Anchoring the entire property is an expansive wooden deck, under the milkwoods, raised above the river, under leaf and umbrella. It’s magical; a place to spend countless hours watching pied and giant kingfishers catch estuarine fry, to swim (there’s a small pool), drink tea, and forget the troubles of a rushed, digital world. A leafy walkway leads to a floating jetty and pontoon on the water, ideal for waterside sunbathing and birders keen on the thick reed bed alongside.

But arguably the best part of Moontide is Mansfield herself, a treasure trove of stories about the area and her own colourful history. She was one of the first KFC franchisees in SA and a Miss South Africa finalist, and her business acumen has taken her in all manner of intriguing directions. Hers is the story of a strong, independent woman before strong women were accepted or lauded. An hour on the deck with her for tea, elegance and strength personified, is a real experience.

The 1840s was a busy time in the Knysna area, an influx of traders, merchants, miners, silk and hardwood farmers swelling settler numbers. Many failed and headed back to the relative anonymity of Cape Town and Port Elizabeth, but a few prospered; the names Duthie, Rex and Barrington crop up again and again.

They all intersect at Belvidere on the western shore of the Knysna lagoon. Belvidere, loosely translated from the Italian meaning ‘beautiful view from on high’, is a mixed-use estate today, once a farm belonging both to the Rexes and to the Duthies.

An understated manor house was built in 1848, along with a number of outhouses and a chapel.
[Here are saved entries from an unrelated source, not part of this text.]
/-- The LG forms: GATH, SCAT, SCATA, ATOMV. -/
def decLG (op : Nat) (h : VHdr) (w : Nat) : Dec :=
  match unpack [13, 2, 3, 6, 5, 6] w with
  | [z13, wc, aop, vi, xa, vr] =>
    let x : Fin 32 := Fin.ofNat 32 xa
    let r : Fin 64 := Fin.ofNat 64 vr
    let i : Fin 64 := Fin.ofNat 64 vi
    zeroed z13 <|
      match op with
      | 5 => zeroed aop (defined (IW.ofCode wc) fun iw => .ok (.gath h iw r x i))
      | 6 => zeroed aop (defined (IW.ofCode wc) fun iw => .ok (.scat h iw r x i))
      | 7 => zeroed aop (if wc = 0 then .ok (.scata h r x i) else .error .undefined)
      | 8 => defined (Aop.ofCode aop) fun ao => if wc = 0 then .ok (.atomv h ao r x i) else .error .undefined
      | _ => .error .undefined
  | _ => .error .undefined

/-- The LB and LQ forms: SBIND, SUNB, QPOP, QST. -/
def decLQ (op : Nat) (h : VHdr) (w : Nat) : Dec :=
  match unpack [8, 16, 5, 3, 3] w, unpack [27, 2, 6] w, unpack [7, 1, 16, 5, 4, 2] w with
  | [z8, off, xa, z3, z], [z27, q, vd], [z7, pi, off', xa', z4, q'] =>
    match op with
    | 12 => zeroed (z8 + z3) (.ok (.sbind h (Fin.ofNat 8 z) (Fin.ofNat 32 xa) (BitVec.ofNat 16 off)))
    | 13 => zeroed (z8 + off + xa + z3) (.ok (.sunb h (Fin.ofNat 8 z)))
    | 14 => zeroed z27 (.ok (.qpop h (Fin.ofNat 64 vd) (Fin.ofNat 4 q)))
    | 15 => zeroed (z7 + z4) (.ok (.qst h (Fin.ofNat 4 q') (Fin.ofNat 32 xa') (BitVec.ofNat 16 off') (pi = 1)))
    | _ => .error .undefined
  | _, _, _ => .error .undefined

/-- The LS slot of 48 bits: OP [47:42], PR [41:38], MK [37:35] (R52). -/
def decodeLS (w : Nat) : Dec :=
  let op := bits w 47 42
  let h : VHdr := { pr := Fin.ofNat 16 (bits w 41 38), msk := Fin.ofNat 8 (bits w 37 35) }
  if op = 0 then zeroed (bits w 41 0) (.ok .lsNop)
  else if op = 3 ∨ op = 4 then decLX op h w
  else if 5 ≤ op ∧ op ≤ 8 then decLG op h w
  else if 12 ≤ op then decLQ op h w
  else decLF op h w

/-! ### FB slot (R54, R55) -/

/-- DK with xd: a neighbour with xd zero, or the routed form; code 7 is reserved (R54). -/
def dkOf (dk xd : Nat) (k : Dk → Dec) : Dec :=
  if dk < 6 then zeroed xd (k (.link (Fin.ofNat 6 dk)))
  else if dk = 6 then k (.routed (Fin.ofNat 32 xd))
  else .error .undefined

/-- The FT forms: FSEND, FSENDA, FSENDQ, FRECV. -/
def decFT (op : Nat) (p : Fin 16) (w : Nat) : Dec :=
  match unpack [8, 16, 12, 5, 5, 5, 3] w, unpack [8, 16, 4, 8, 5, 5, 3, 2, 3] w with
  | [z8, st, cnt, xd, xr, xa, dk], [_, _, cntq, zq, _, _, zq', q, _] =>
    let s := BitVec.ofNat 16 st
    let n : Fin 4096 := Fin.ofNat 4096 cnt
    zeroed z8 <|
      match op with
      | 1 => dkOf dk xd fun d => .ok (.fsend p d (Fin.ofNat 32 xa) (Fin.ofNat 32 xr) n s)
      | 2 => dkOf dk xd fun d => .ok (.fsenda p d (Fin.ofNat 32 xa) (Fin.ofNat 32 xr) n s)
      | 3 => zeroed (zq + zq') (dkOf dk xd fun d => .ok (.fsendq p d (Fin.ofNat 4 q) (Fin.ofNat 32 xr) (Fin.ofNat 16 cntq) s))
      | 4 => zeroed (st + xd + xr + dk) (.ok (.frecv p (Fin.ofNat 32 xa) n))
      | _ => .error .undefined
  | _, _ => .error .undefined

/-- The FR forms: FLD, FST, FATOM. -/
def decFR (op : Nat) (p : Fin 16) (w : Nat) : Dec :=
  match unpack [40, 3, 5, 6] w with
  | [z40, aop, xa, vr] =>
    let v : Fin 64 := Fin.ofNat 64 vr
    let x : Fin 32 := Fin.ofNat 32 xa
    zeroed z40 <|
      match op with
      | 5 => zeroed aop (.ok (.fld p v x))
      | 6 => zeroed aop (.ok (.fst p v x))
      | 7 => defined (Aop.ofCode aop) fun a => .ok (.fatom p a v x)
      | _ => .error .undefined
  | _ => .error .undefined

/-- The FE forms (R55). -/
def decFE (op : Nat) (p : Fin 16) (w : Nat) : Dec :=
  match unpack [25, 6, 8, 5, 5, 5] w, unpack [8, 16, 25] w, unpack [23, 2, 6] w with
  | [z25, ext, cc, xc, xg, xa], [z8, st, z25'], [z23, stk, _] =>
    let h : FeHdr := { pr := p, xa := Fin.ofNat 32 xa, xg := Fin.ofNat 32 xg, xc := Fin.ofNat 32 xc, cc := Fin.ofNat 256 cc }
    let x : Fin 32 := Fin.ofNat 32 xa
    match op with
    | 8 => zeroed (z25 + ext) (.ok (.mcpy h))
    | 9 => zeroed z25 (.ok (.mbulk h (Fin.ofNat 64 ext)))
    | 10 => zeroed (z23 + cc + xc + xg + xa) (.ok (.mclose p (Fin.ofNat 4 stk) (Fin.ofNat 64 ext)))
    | 11 => zeroed (z25 + ext + cc + xc + xg) (.ok (.publ p x))
    | 12 => zeroed (z8 + z25') (.ok (.ttgo p x (BitVec.ofNat 16 st)))
    | 13 => zeroed (z25 + ext % 2) (.ok (.upd h (Fin.ofNat 32 (ext / 2))))
    | 14 => zeroed (z25 + ext) (.ok (.norm h))
    | 15 => zeroed (z25 + ext % 32) (.ok (.fars h (Fin.ofNat 2 (ext / 32))))
    | 16 => zeroed (z25 + ext % 32) (.ok (.farr h (Fin.ofNat 2 (ext / 32))))
    | _ => .error .undefined
  | _, _, _ => .error .undefined

/-- The FC, FF and FP forms: CWAIT, CINC, FENCE, PSEND, PRECV. -/
def decFC (op : Nat) (p : Fin 16) (w : Nat) : Dec :=
  match unpack [8, 16, 7, 8, 10, 5] w, unpack [48, 3, 3] w, unpack [8, 16, 15, 1, 6, 8] w with
  | [z8, imm, z7, cc, z10, xv], [z48, sc, kd], [z8', st, z15, g, vr, ch] =>
    match op with
    | 17 => zeroed (z8 + imm + z7 + z10) (.ok (.cwait p (Fin.ofNat 256 cc) (Fin.ofNat 32 xv)))
    | 18 => zeroed (z8 + z7 + z10 + xv) (.ok (.cinc p (Fin.ofNat 256 cc) (BitVec.ofNat 16 imm)))
    | 19 => zeroed z48 (defined (FKind.ofCode kd) fun k => defined (FScope.ofCode sc) fun s => limited (.ok (.fence p k s)))
    | 20 => zeroed (z8' + z15) (.ok (.psend p (Fin.ofNat 256 ch) (Fin.ofNat 64 vr) (g = 1) (BitVec.ofNat 16 st)))
    | 21 => zeroed (z8' + st + z15) (.ok (.precv p (Fin.ofNat 256 ch) (Fin.ofNat 64 vr) (g = 1)))
    | _ => .error .undefined
  | _, _, _ => .error .undefined

/-- The FB slot of 64 bits: OP [63:58], PR [57:54] (R54). -/
def decodeFB (w : Nat) : Dec :=
  let op := bits w 63 58
  let p : Fin 16 := Fin.ofNat 16 (bits w 57 54)
  if op = 0 then zeroed (bits w 57 0) (.ok .fbNop)
  else if op < 5 then decFT op p w
  else if op < 8 then decFR op p w
  else if op < 17 then decFE op p w
  else decFC op p w

/-! ### RP slot (R56) -/

/-- The RP slot of 32 bits: OP [31:28], PR [27:24]. -/
def decodeRP (w : Nat) : Dec :=
  let p : Fin 16 := Fin.ofNat 16 (bits w 27 24)
  match unpack [17, 1, 6] w, unpack [12, 12] w, unpack [20, 4] w with
  | [z17, f, v], [z12, n], [z20, n4] =>
    match bits w 31 28 with
    | 0 => zeroed (bits w 27 0) (.ok .rpNop)
    | 1 => zeroed z17 (.ok (.rpush p (Fin.ofNat 64 v) (f = 1)))
    | 2 => zeroed z17 (.ok (.rpop p (Fin.ofNat 64 v) (f = 1)))
    | 3 => zeroed z12 (limited (.ok (.rspill p (Fin.ofNat 4096 n))))
    | 4 => zeroed z12 (limited (.ok (.rfill p (Fin.ofNat 4096 n))))
    | 5 => zeroed z20 (limited (.ok (.rdrop p (Fin.ofNat 16 n4))))
    | 6 => zeroed z12 (.ok (.blkBegin p (Fin.ofNat 4096 n)))
    | 7 => zeroed z12 (.ok (.blkEnd p (Fin.ofNat 4096 n)))
    | 8 => zeroed z12 (.ok (.blkRev p (Fin.ofNat 4096 n)))
    | _ => .error .undefined
  | _, _, _ => .error .undefined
It was in the Duthie family until 1987, when it became the Belvidere Estate, incorporating homes, rentable cottages, a jetty, a restaurant and pub, as well as the Manor House.

Today it’s loved for its picturesque, free-standing cottages as much as the historic Manor House. They line a communal green area, complete with pool, that tumbles down to the Knysna lagoon. Because they were built ostensibly to be lived in by permanent residents, they are larger and better appointed than most weekend cottages. Spacious bedrooms, lounges and patios recommend them, as does the view down to the lagoon. The Manor House itself can be rented as a venue and houses Caroline’s, the manor’s sit-down restaurant. Behind the Manor House is the Bell Tavern, on the site of the original farmhouse – tiny, convivial and a firm favourite with locals and travellers alike.
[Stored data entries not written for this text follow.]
/-- The sample of one landing (R143, R146, R168, R193, R246). -/
def sampleOne (posOf : Nat → PosRec) (r : LandRec) (s : State) (t : Task) (k : State → Task → Res) : Res :=
  let l := s.at_
  let op := opAt s l t (posOf r.ipos).bundle r.slot
  match r.dest with
  | .v ph =>
    if r.lost then k s t
    else
      let m := sampleMask op r.en
      let g := rd t.arch.g ph
      let keep := spread m
      let t1 := addSample (t.modArch fun a => { a with g := mset a.g ph (g &&& ~~~keep) }) r 0 (g &&& keep)
      k (s.setTask l t1) t1
  | .acc row =>
    let zero (t : Task) : Task := { t with mat := { t.mat with acc := mset t.mat.acc row 0 } }
    let t0 := saveRow t row
    let set_ : Bool := match op with
      | some (.mbeat _ _ b _ _) => b | some (.mbeatt _ _ b _ _) => b | some (.mbeat2 _ _ b _ _) => b | _ => true
    let flt : Bool := match op with
      | some (.mbeat ..) => (posOf r.ipos).float | some (.mbeatt ..) => (posOf r.ipos).float | _ => false
    let t1 := if flt then addSample t0 r 0 (rd t0.mat.acc row) else t0
    let t2 := if set_ then zero t1 else t1
    k (s.setTask l t2) t2
  | .push z _ =>
    let st := t.arch.strm z
    if st.k = 0 then s.fail 0x0E
    else
      let t1 := t.modStrm z fun x => { x with k := x.k - 1 }
      let all := List.replicate 128 true
      let sh : Shape := { base := gAddr t1 (st.addr (st.k - 1)) }
      adjRead sh all (s.setTask l t1) t1 fun v s t =>
        walkStore (posOf r.ipos).bundle r.slot s (addSample t r 0 (v &&& spread (sampleMask op r.en)))
          { die := l.die, op := .write, shape := sh, data := 0, en := laneMask all, lat := pushLat op } k
  | _ => k s t

def sampleAll (posOf : Nat → PosRec) : List LandRec → (State → Task → Res) → State → Task → Res
  | [], k, s, t => k s t
  | r :: rs, k, s, t => sampleOne posOf r s t fun s t => sampleAll posOf rs k s t

/-- MDRN's adjoint at the position after its issue: the oldest entry joins its row, or is discarded (R168). -/
def drainAdjoint (posOf : Nat → PosRec) (r : LandRec) (s : State) (t : Task) (k : State → Task → Res) : Res :=
  match r.dest with
  | .drain q _ row f _ =>
    popQueue { s with slot := .m } t q fun v s t =>
      if isFloat f then
        let t0 := saveRow t row
        let x := List.zipWith accF32 (lanes 32 128 (rd t0.mat.acc row)) (lanes 32 128 v)
        let t1 := revEvents s { t0 with mat := { t0.mat with acc := mset t0.mat.acc row (ofLanes 32 (x.map (·.1))) } }
          (posOf r.ipos).bundle r.slot (x.map (·.2))
        k (s.setTask s.at_ t1) t1
      else k s t
  | _ => k s t

def drainAll (posOf : Nat → PosRec) : List LandRec → (State → Task → Res) → State → Task → Res
  | [], k, s, t => k s t
  | r :: rs, k, s, t => drainAdjoint posOf r s t fun s t => drainAll posOf rs k s t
Visiting Belvidere is an exercise in restraint. There are no loud colours, people, boasts or parties. It’s a place that seems to percolate class, from the tended borders to the subtle green and white paint motifs. It attracts a gentle breed, intent on quiet anniversaries and unhurried relaxation. It wasn’t a complete surprise to discover it is a favourite place to bring elderly parents for a special treat.
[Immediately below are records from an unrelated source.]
-- ==== Sys2Proof/Machine/Commands.lean ====
section
/-! DEFINITION. Completion counters (R395 to R398), the commands of the Mules and of the bulk sequencer (R207 to R216),
publication (R227, R228), fences (R235 to R237), and TTGO (R344). -/

namespace Sys2Proof.Machine

/-! ### Counters (R395, R396) -/

/-- The counter is allocated to the context (R395). -/
def counterOk (s : State) (die asid cc : Nat) : Bool :=
  match mget (s.die die).counters cc with
  | some c => c.asid = asid
  | none => false

def counterVal (s : State) (die cc : Nat) : Nat := ((mget (s.die die).counters cc).map (·.val)).getD 0

/-- A queued launch of the die waits on the counter (R286). -/
def waitedOn (s : State) (die cc : Nat) : Bool :=
  s.launches.any fun x => x.2.phase = .queued && x.2.die = die && x.2.desc.waits.any fun w => w.1 = cc

/-- An increment applies; a counter stops at its highest value (R395). A launch that waits on it makes the scheduler look
(R288). -/
def incr (s : State) (die cc n : Nat) : State :=
  let s1 := s.modDie die fun d =>
    match mget d.counters cc with
    | some c => { d with counters := mset d.counters cc { c with val := Nat.min (c.val + n) (2 ^ 32 - 1) } }
    | none => d
  if waitedOn s die cc then s1.postDie die (s1.now + 1) rkCount .placementPass else s1

/-- CINC_APPLY (R398). -/
def execCincApply (die : Nat) (cc : Nat) (n : Nat) (s : State) : Host.Outcome State Fault Refusal := .next (incr s die cc n)

/-- CINC: in free code after the scratchpad stores that its checkpoint releases (R398); none in a replay (R270). -/
def issueCinc (p : Fin 16) (cc : Fin 256) (imm : BitVec 16) : Issue :=
  whenPred p fun s t =>
    let l := s.at_
    if t.arch.walk.mode == .replay then .ok s
    else if !counterOk s l.die t.ctl.asid cc.val then s.fail 0x22
    else
      let due := if t.timed then s.now + 4 else Nat.max (s.now + 4) (releaseBound s l t)
      .ok (s.postAt l due rkCount s.seq none (.cincApply l.die cc.val imm.toNat))
def execCinc (p : Fin 16) (cc : Fin 256) (imm : BitVec 16) (s : State) : Host.Outcome State Fault Refusal :=
  runSlot (issueCinc p cc imm) s

/-- CWAIT: satisfied, the bundle issues; else free code waits and a region faults (R397); none in a replay (R270). -/
def issueCwait (p : Fin 16) (cc : Fin 256) (xv : Fin 32) : Issue :=
  whenPred p fun s t =>
    let l := s.at_
    if t.arch.walk.mode == .replay then .ok s
    else if !counterOk s l.die t.ctl.asid cc.val then s.fail 0x22
    else if counterVal s l.die cc.val ≥ (t.arch.rx xv.val).toNat % 2 ^ 32 then .ok s
    else if t.timed then s.fail 0x09
    else .stall .cwait
def execCwait (p : Fin 16) (cc : Fin 256) (xv : Fin 32) (s : State) : Host.Outcome State Fault Refusal :=
  runSlot (issueCwait p cc xv) s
A week later and the Garden Route had delivered up at least some of its secrets. There are plenty more. A feature of the famed Garden Route Hike along the beaches of the southern Goukamma region is the sight of unheralded, grand old beach houses down hidden paths. Many have boards advertising lodgings.

On the island at Groot Brakrivier the same is true, beautiful historical houses open now to visitors. And increasingly, up on the heights above the seaside towns of Plettenberg Bay, Knysna, Wilderness and Mossel Bay, are large estates, catering to a demanding clientele. Only one thing for it – a return and a return and a return. Preferably with the right wheels, this time.